ERICKA MOORE
v.
KROGER LIMITED PARTNERSHIP I KROGER CO. (THE), Insurance Carrier
SEDGWICK CLAIMS MANAGEMENT SERVICES, INC, Claim Administrator
ERICKA MOORE
v.
KROGER LIMITED PARTNERSHIP I KROGER CO. (THE), Insurance Carrier
SEDGWICK CLAIMS MANAGEMENT SERVICES, INC, Claim Administrator
Jurisdiction Claim Nos. VA00001442920, VA00001518266
Claim Administrator File Nos. B830007629000101300, B830042710000101300
Virginia Workers’ Compensation
Virginia In The Workers’ Compensation Commission
March 17, 2021
Date
of Injury February 13, 2018
Date
of Injury September 1, 2018
Ericka
Moore Claimant, pro se.
Emily
Pabalan, Esquire For the Defendants.
REVIEW
on the record by Commissioner Marshall, Commissioner Newman,
and Commissioner Rapaport at Richmond, Virginia.
OPINION
MARSHALL Commissioner
The
claimant requests review of the Deputy Commissioner’s
April 1, 2020 Opinion.[1] She alleges the Deputy Commissioner
erred in denying additional disability benefits, a referral
to Dr. Glowacki, additional mileage reimbursement, and
additional payment to Virginia Commonwealth University
(“VCU”) regarding the February 13, 2018 accident.
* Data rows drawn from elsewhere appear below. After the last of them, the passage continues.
-- ==== Sys2Proof/Laws/Memory.lean ====
section
/-! SUPPORT. The laws of the two buffers: read after write, and the canonical form is kept. -/

namespace Sys2Proof.Machine

open Sys2Proof

variable {w : Nat}

@[simp] theorem Memory.read_nil (a : Nat) : Memory.read ([] : Memory w) a = none := rfl

/-- Read after write: the value at the address written, everything else as before. -/
theorem Memory.read_write (m : Memory w) (a b : Nat) (v : BitVec w) :
    Memory.read (Memory.write m a v) b = if b = a then some v else Memory.read m b := by
  induction m with
  | nil => simp [Memory.write, Memory.read]
  | cons cell m ih =>
    obtain ⟨c, u⟩ := cell
    simp only [Memory.write]
    split
    · simp [Memory.read]
    · split
      · next h => subst h; simp only [Memory.read]; split <;> rfl
      · next h1 h2 =>
        simp only [Memory.read, ih]
        by_cases hb : b = c
        · subst hb; simp [Ne.symm h2]
        · simp [hb]

@[simp] theorem Memory.read_write_same (m : Memory w) (a : Nat) (v : BitVec w) :
    Memory.read (Memory.write m a v) a = some v := by simp [Memory.read_write]

theorem Memory.read_write_other (m : Memory w) {a b : Nat} (v : BitVec w) (h : b ≠ a) :
    Memory.read (Memory.write m a v) b = Memory.read m b := by simp [Memory.read_write, h]

/-- A written entry stays written under any write. -/
theorem Memory.isSome_read_write (m : Memory w) (a b : Nat) (v : BitVec w)
    (h : (Memory.read m b).isSome = true) : (Memory.read (Memory.write m a v) b).isSome = true := by
  rw [Memory.read_write]
  split
  · rfl
  · exact h

/-- The rising form as Lean's own list predicate. -/
theorem Memory.rising_iff (m : Memory w) :
    Memory.rising m = true ↔ m.Pairwise fun c d => c.1 < d.1 := by
  induction m with
  | nil => simp [Memory.rising]
  | cons cell m ih =>
    cases m with
    | nil => simp [Memory.rising]
    | cons d m =>
      obtain ⟨a, u⟩ := cell
      obtain ⟨b, v⟩ := d
      simp only [Memory.rising, Bool.and_eq_true, decide_eq_true_eq, ih]
      constructor
      · rintro ⟨hab, hp⟩
        refine List.pairwise_cons.mpr ⟨?_, hp⟩
        intro e he
        rcases List.mem_cons.mp he with rfl | he'
        · exact hab
        · exact lt_trans hab ((List.pairwise_cons.mp hp).1 e he')
      · intro hp
        exact ⟨(List.pairwise_cons.mp hp).1 _ (List.mem_cons_self ..), (List.pairwise_cons.mp hp).2⟩

/-- The addresses after a write: those before it, and the address written. -/
theorem Memory.mem_write {m : Memory w} {a : Nat} {v : BitVec w} {c : Nat × BitVec w}
    (h : c ∈ Memory.write m a v) : c.1 = a ∨ c ∈ m := by
  induction m with
  | nil => simp only [Memory.write, List.mem_singleton] at h; exact .inl (by rw [h])
  | cons d m ih =>
    obtain ⟨b, u⟩ := d
    simp only [Memory.write] at h
    split at h
    · rcases List.mem_cons.mp h with rfl | h
      · exact .inl rfl
      · exact .inr h
    · split at h
      · rcases List.mem_cons.mp h with rfl | h
        · exact .inl rfl
        · exact .inr (List.mem_cons_of_mem _ h)
      · rcases List.mem_cons.mp h with rfl | h
        · exact .inr (List.mem_cons_self ..)
        · exact (ih h).imp id (List.mem_cons_of_mem _)

/-- A write keeps the addresses strictly rising. -/
theorem Memory.rising_write {m : Memory w} (h : Memory.rising m = true) (a : Nat) (v : BitVec w) :
    Memory.rising (Memory.write m a v) = true := by
  rw [Memory.rising_iff] at h ⊢
  induction m with
  | nil => simp [Memory.write]
  | cons d m ih =>
    obtain ⟨b, u⟩ := d
    obtain ⟨hb, hm⟩ := List.pairwise_cons.mp h
    simp only [Memory.write]
    split
    · next hlt =>
      refine List.pairwise_cons.mpr ⟨?_, h⟩
      intro e he
      rcases List.mem_cons.mp he with rfl | he
      · exact hlt
      · exact lt_trans hlt (hb e he)
    · split
      · next heq => subst heq; exact List.pairwise_cons.mpr ⟨hb, hm⟩
      · next h1 h2 =>
        refine List.pairwise_cons.mpr ⟨?_, ih hm⟩
        intro e he
        rcases Memory.mem_write he with h | h
        · simp only [h]; omega
        · exact hb e h

/-- The canonical form, in full (the one unfolding of `Memory.wf`). -/
theorem Memory.wf_iff (depth : Nat) (m : Memory w) :
    Memory.wf depth m = true ↔ Memory.rising m = true ∧ ∀ c ∈ m, c.1 < depth := by
  simp [Memory.wf]

@[simp] theorem Memory.wf_nil (depth : Nat) : Memory.wf depth ([] : Memory w) = true := by simp [Memory.wf, Memory.rising]

/-- A write below the depth keeps the canonical form: every memory operation keeps it, since this is the only one that changes a buffer. -/
theorem Memory.wf_write {depth : Nat} {m : Memory w} (h : Memory.wf depth m = true) {a : Nat}
    (ha : a < depth) (v : BitVec w) : Memory.wf depth (Memory.write m a v) = true := by
  rw [Memory.wf_iff] at h ⊢
  refine ⟨Memory.rising_write h.1 a v, ?_⟩
  intro c hc
  rcases Memory.mem_write hc with e | hm
  · rw [e]; exact ha
  · exact h.2 c hm

/-- An address with a value is listed, so it is below the depth of a canonical memory. -/
theorem Memory.lt_of_read {depth : Nat} {m : Memory w} (h : Memory.wf depth m = true) {a : Nat} {v : BitVec w}
    (hr : Memory.read m a = some v) : a < depth := by
  have hall := ((Memory.wf_iff depth m).mp h).2
  clear h
  induction m with
  | nil => simp at hr
  | cons c m ih =>
    obtain ⟨b, u⟩ := c
    simp only [Memory.read] at hr
    split at hr
    · next e => subst e; exact hall _ (List.mem_cons_self ..)
    · exact ih hr fun d hd => hall d (List.mem_cons_of_mem _ hd)

/-- Below its first address a buffer in canonical form has no entry. -/
theorem Memory.read_of_lt {a : Nat} {m : Memory w} (h : ∀ cell ∈ m, a < cell.1) : Memory.read m a = none := by
  induction m with
  | nil => rfl
  | cons cell m ih =>
    have h0 := h cell (List.mem_cons_self ..)
    simp only [Memory.read, if_neg h0.ne]
    exact ih fun d hd => h d (List.mem_cons_of_mem _ hd)

/-- Two buffers in canonical form that read the same are the same data. -/
theorem Memory.ext_of_read {m l : Memory w} (hm : Memory.rising m = true) (hl : Memory.rising l = true)
    (h : ∀ a, Memory.read m a = Memory.read l a) : m = l := by
  rw [Memory.rising_iff] at hm hl
  induction m generalizing l with
  | nil =>
    cases l with
    | nil => rfl
    | cons d l => have := h d.1; simp [Memory.read] at this
  | cons c m ih =>
    obtain ⟨a, u⟩ := c
    cases l with
    | nil => have := h a; simp [Memory.read] at this
    | cons d l =>
      obtain ⟨b, v⟩ := d
      obtain ⟨hm0, hm1⟩ := List.pairwise_cons.mp hm
      obtain ⟨hl0, hl1⟩ := List.pairwise_cons.mp hl
      have hab : a = b := by
        rcases lt_trichotomy a b with hlt | heq | hgt
        · have := h a
          rw [Memory.read_of_lt (m := (b, v) :: l)] at this
          · simp [Memory.read] at this
          · intro e he
            rcases List.mem_cons.mp he with rfl | he
            · exact hlt
            · exact lt_trans hlt (hl0 e he)
        · exact heq
        · have := h b
          rw [Memory.read_of_lt (m := (a, u) :: m)] at this
          · simp [Memory.read] at this
          · intro e he
            rcases List.mem_cons.mp he with rfl | he
            · exact hgt
            · exact lt_trans hgt (hm0 e he)
      subst hab
      have huv : u = v := by simpa [Memory.read] using h a
      subst huv
      rw [ih hm1 hl1]
      intro k
      by_cases hk : k = a
      · rw [hk, Memory.read_of_lt hm0, Memory.read_of_lt hl0]
      · simpa [Memory.read, hk] using h k

end Sys2Proof.Machine
end

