theorem test_decodeTableWord : decodeTableWord 32 0x0006300B = some (.obrd 99) := by decide
theorem test_decodeTableWord_operand : decodeTableWord 96 (0x0000000700000064 * 2 ^ 32 + 7) = some (.filter 100 7) := by decide

/-! ### The notation (95 §3.4), the generator (§3.1), the table (§3.3), the accumulator (§3.4), the partition (§3.5) -/

theorem test_asr : [asr (-1) 4, asr (-2) 4, asr (-16) 4, asr (-17) 4, asr 15 4, asr 16 4, asr 17 4] = [-1, -1, -1, -2, 0, 1, 1] := by decide
theorem test_trunc8 :
    [trunc8 127, trunc8 128, trunc8 255, trunc8 256, trunc8 (-128), trunc8 (-129), trunc8 (-256), trunc8 130, trunc8 (-130),
      trunc8 383, trunc8 (-385)] = [127, -128, -1, 0, -128, 127, 0, -126, 126, 127, 127] := by decide
theorem test_next :
    [next 0, next 1, next 0x8000000000000000, next 0x4000000000000000, next 0x1000000000000000, next 0x0800000000000000,
      next 0x1800000000000000, next 0xFFFFFFFFFFFFFFFF, next 0x0123456789ABCDEF, next 0xDEADBEEFCAFEF00D] =
    [0, 2, 1, 0x8000000000000001, 0x2000000000000001, 0x1000000000000001, 0x3000000000000000, 0xFFFFFFFFFFFFFFFE,
      0x02468ACF13579BDE, 0xBD5B7DDF95FDE01A] := by decide
/-- From the state after 58 advances to those after 63, 64 and 70. -/
theorem test_nextN : [nextN 5 0x0400000000000000, nextN 6 0x0400000000000000, nextN 12 0x0400000000000000] =
    [0x800000000000000D, 0x1B, 0x6C0] := by decide
theorem test_lut :
    [(lut cfgA 7 0x80).toInt, (lut cfgA 7 0x7F).toInt, (lut cfgB 0 0x55).toInt, (lut cfgB 3 0x0F).toInt, (lut cfgEdge 0 0).toInt] =
    [-356, 356, -26, -43, -2147483647] := by decide
theorem test_accSum :
    [(accSum cfgA 0xDEADBEEFCAFEF00D).toInt, (accSum cfgB 0x0123456789ABCDEF).toInt, (accSum cfgB 0x91B7584A2265B1F5).toInt] =
    [880, -70, -248] := by decide
theorem test_filterOne :
    [(filterOne cfgA 0).toInt, (filterOne cfgB 0x0123456789ABCDEF).toInt, (filterOne cfgB 0xFEDCBA9876543210).toInt,
      (filterOne cfgEdge 0).toInt, (filterOne cfgEdge 1).toInt, (filterOne cfgB 2).toInt, (filterOne cfgB 4).toInt,
      (filterOne cfgB 8).toInt, (filterOne cfgB 16).toInt] = [126, -18, 17, -1, 0, 13, 1, 20, 8] := by decide
theorem test_chunks :
    [chunkStart 100 7 6, chunkLen 100 7 6, chunkStart 5 7 6, chunkLen 5 7 6, chunkLen 5 7 0, chunkStart 8 3 2, chunkLen 8 3 2,
      chunkLen 0 3 2, chunkStart 131072 4 3] = [84, 16, 0, 5, 0, 4, 4, 0, 98304] := by decide

/-! ### One command each, in the table's order (95 §3) -/

theorem test_exec_nop : after State.status (exec .nop { idle cfgB with err := .range }) = some 0 := by decide
theorem test_exec_seed_zero : after State.status (exec (.seed 0) (idle cfgA)) = some 2 := by decide
theorem test_exec_seed_keeps_result : after (fun t => (t.S, t.result)) (exec (.seed 0x8000000000000000) { idle cfgA with result := 8 }) =
    some (0x8000000000000000, 8) := by decide
theorem test_exec_step : after (fun t => (t.S, t.result)) (exec .step { idle cfgA with S := 0x8000000000000000 }) = some (1, 1) := by decide
theorem test_exec_step_zero : after (fun t => (t.S, State.status t)) (exec .step { idle cfgA with S := 0 }) = some (0, 2) := by decide
theorem test_exec_fill_range : after (fun t => (State.status t, t.S)) (exec (.fill 131073) (idle cfgA)) = some (0x40, 1) := by decide
/-- The third advance of FILL 3 from reset. -/
theorem test_step_fill : after (fun t => (t.S, t.sb, t.result, State.status t))
    (step { idle cfgA with S := 4, sb := [(0, 2), (1, 4)], job := some ⟨.fill 3, .fill 2⟩ }) =
    some (8, [(0, 2), (1, 4), (2, 8)], 0, 0) := by decide
theorem test_exec_lutrd : after State.result (exec (.lutrd 7 0x80) (idle cfgA)) = some 0xFFFFFFFFFFFFFE9C := by decide
theorem test_exec_lutrd_edge : after State.result (exec (.lutrd 0 0) (idle cfgEdge)) = some 0xFFFFFFFF80000001 := by decide
theorem test_exec_acc : after State.result (exec (.acc 0xFF) (idle cfgA)) = some 0xFFFFFFFFFFFFF828 := by decide
theorem test_exec_acc_positive : after State.result (exec (.acc 0xDEADBEEFCAFEF00D) (idle cfgA)) = some 0x370 := by decide
theorem test_exec_filt1 : after State.result (exec (.filt1 0) (idle cfgA)) = some 0x7E := by decide
theorem test_exec_filt1_negative : after State.result (exec (.filt1 0xFF) (idle cfgA)) = some 0xFFFFFFFFFFFFFF82 := by decide

/-- SB[0..2] of 95 §3.5. -/
def threeStates : Memory 64 := [(0, 0x0123456789ABCDEF), (1, 0xDEADBEEFCAFEF00D), (2, 0xFFFFFFFFFFFFFFFF)]

/-- The last entry of FILTER 3, 7: the samples of 95 §3.5, and the join. -/
theorem test_step_filter : after (fun t => (t.ob.map fun cell => (cell.1, cell.2.toInt), State.status t))
    (step { idle cfgA with sb := threeStates, ob := [(0, 0xE2), (2, 0x82)], job := some ⟨.filter 3 7, .filter [1] [6]⟩ }) =
    some ([(0, -30), (1, 55), (2, -126)], 0) := by decide
theorem test_step_filter_unwritten :
    faultOf (step { idle cfgA with sb := threeStates, job := some ⟨.filter 4 1, .filter [3] [0]⟩ }) = some (.unwrittenState 3) := by decide
/-- The last byte of ITER 4, 2 in configuration B (95 §3.6). -/
theorem test_step_iter : after (fun t => (t.sink, State.status t))
    (step { idle cfgB with ob := [(3, 0x08)], sink := [0x0D, 0x01, 0x14], job := some ⟨.iter 4 2, .emit 3⟩ }) =
    some ([0x0D, 0x01, 0x14, 0x08], 0) := by decide
theorem test_step_iter_stuck : after (fun t => (t.sink, State.status t))
    (step { State.resetIn cfgB with ob := [(0, 0x0D)], job := some ⟨.iter 1 1, .emit 0⟩ }) = some ([], 0x0D) := by decide
theorem test_exec_sbwr : after State.sb (exec (.sbwr 131071 0x1234) (idle cfgA)) = some [(131071, 0x1234)] := by decide
theorem test_exec_sbwr_range : after State.status (exec (.sbwr 131072 0) (idle cfgA)) = some 0x40 := by decide
theorem test_exec_sbrd : after State.result (exec (.sbrd 2) { idle cfgA with sb := [(0, 2), (1, 4), (2, 8)] }) = some 8 := by decide
theorem test_exec_sbrd_unwritten : faultOf (exec (.sbrd 4) { idle cfgA with sb := [(0, 2), (1, 4), (2, 8)] }) =
    some (.unwrittenState 4) := by decide
theorem test_exec_obrd : after State.result (exec (.obrd 2) { idle cfgA with ob := [(0, 0xE2), (1, 0x37), (2, 0x82)] }) =
    some 0xFFFFFFFFFFFFFF82 := by decide
theorem test_exec_obrd_unwritten : faultOf (exec (.obrd 99) (idle cfgA)) = some (.unwrittenSample 99) := by decide
theorem test_step_illegal : after State.status (step (issue cfgA [⟨0x0000001F, 0⟩])) = some 0x10 := by decide
theorem test_step_bad_operand_before_range : after State.status (step (issue cfgA [⟨7, 0x00000000FFFFFFFF⟩])) = some 0x30 := by decide

/-- Reset while an ITER offers a byte: the command is gone, S is 1, the host keeps what it had (R142). -/
theorem test_step_reset : after (fun t => (t.S, t.sink, State.status t, t.host))
    (step { issue cfgB [⟨2, 0⟩] with S := 16, err := .range, ob := [(0, 0x0D)], job := some ⟨.iter 1 1, .emit 0⟩,
                                     inputs := { rst := true, cmdValid := true, sampleReady := true, worker := 0 } }) =
    some (1, [], 0, [⟨2, 0⟩]) := by decide

/-- withFetchWord: the very next step after reset runs the instruction. -/
theorem test_withFetchWord : after (fun t => (State.status t, t.host)) (step (State.reset.withFetchWord 32 0x00000012)) =
    some (0x20, []) := by decide
theorem test_withFetchWord_runs : step (State.reset.withFetchWord 32 0x00000002) =
    exec .step (State.popHost (State.clock (State.reset.withFetchWord 32 0x00000002))) := by rfl
theorem test_step_pause : after State.host (step { issue cfgB [⟨2, 0⟩] with inputs := Inputs.quiet }) = some [⟨2, 0⟩] := by decide

/-- The chunks and the lanes of R109: with one chunk begun and one lane, only that chunk's entries may go on. -/
theorem test_laneChoices : [laneChoices 1 8 3 [1, 2, 3, 5] [0], laneChoices 2 8 3 [1, 2, 3, 5] [0]] = [[1], [1, 2, 3, 5]] := by decide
The claimant asserts the Deputy Commissioner erred in finding
she failed to prove the September 1, 2018 fall was a
compensable injury by accident. We AFFIRM as MODIFIED.
I.
Material Proceedings
The
defendants accepted the claimant’s February 13, 2018
accident as compensable. The Commission issued a March 30,
2018 Medical Only Award for all casually related body parts.
(JCN VA00001442920). The claimant filed several
claims.[2] She proceeded with claims seeking
mileage reimbursement for 469.8 miles from June 25, 2018 to
November 1, 2018 and 714.4 miles from November 7, 2018 to
through September 5, 2019, temporary partial disability from
February 13, 2018 and continuing, and authorization to treat
with Dr. Glowacki on referral from Dr. Cotterell. She also
sought payment of medical bills to VCU.
The
Deputy Commissioner conducted hearings on all of the claims
on September 26, 2019 and November 20, 2019. She heard
testimony from the claimant; her 2018 supervisor, Sherrell
Kearney; Janet Fowler, adult beverage manager of the store;
Kim Perez, a store manager; and Carrie Fenn, manager of the
grocery store where the claimant worked.
The
defendants stipulated the claimant sustained a right wrist
contusion on February 13, 2018. They identified Dr. Cotterell
as the authorized treating physician. They agreed to be
responsible for Dr. Cotterell’s referral to Dr. Chapman
and for transportation, therapy or labs from these two
physicians, as long as the treatment was reasonable,
necessary and related to the right wrist contusion. They
stipulated the pre-injury wage was $320.28.
The
claimant did not agree that her right wrist injury was
limited to a contusion.
The
defendants denied the medical records supported the period of
disability claimed. They asserted the claimant was not
disabled to the extent alleged and she failed to market
residual work capacity. They denied a second opinion with Dr.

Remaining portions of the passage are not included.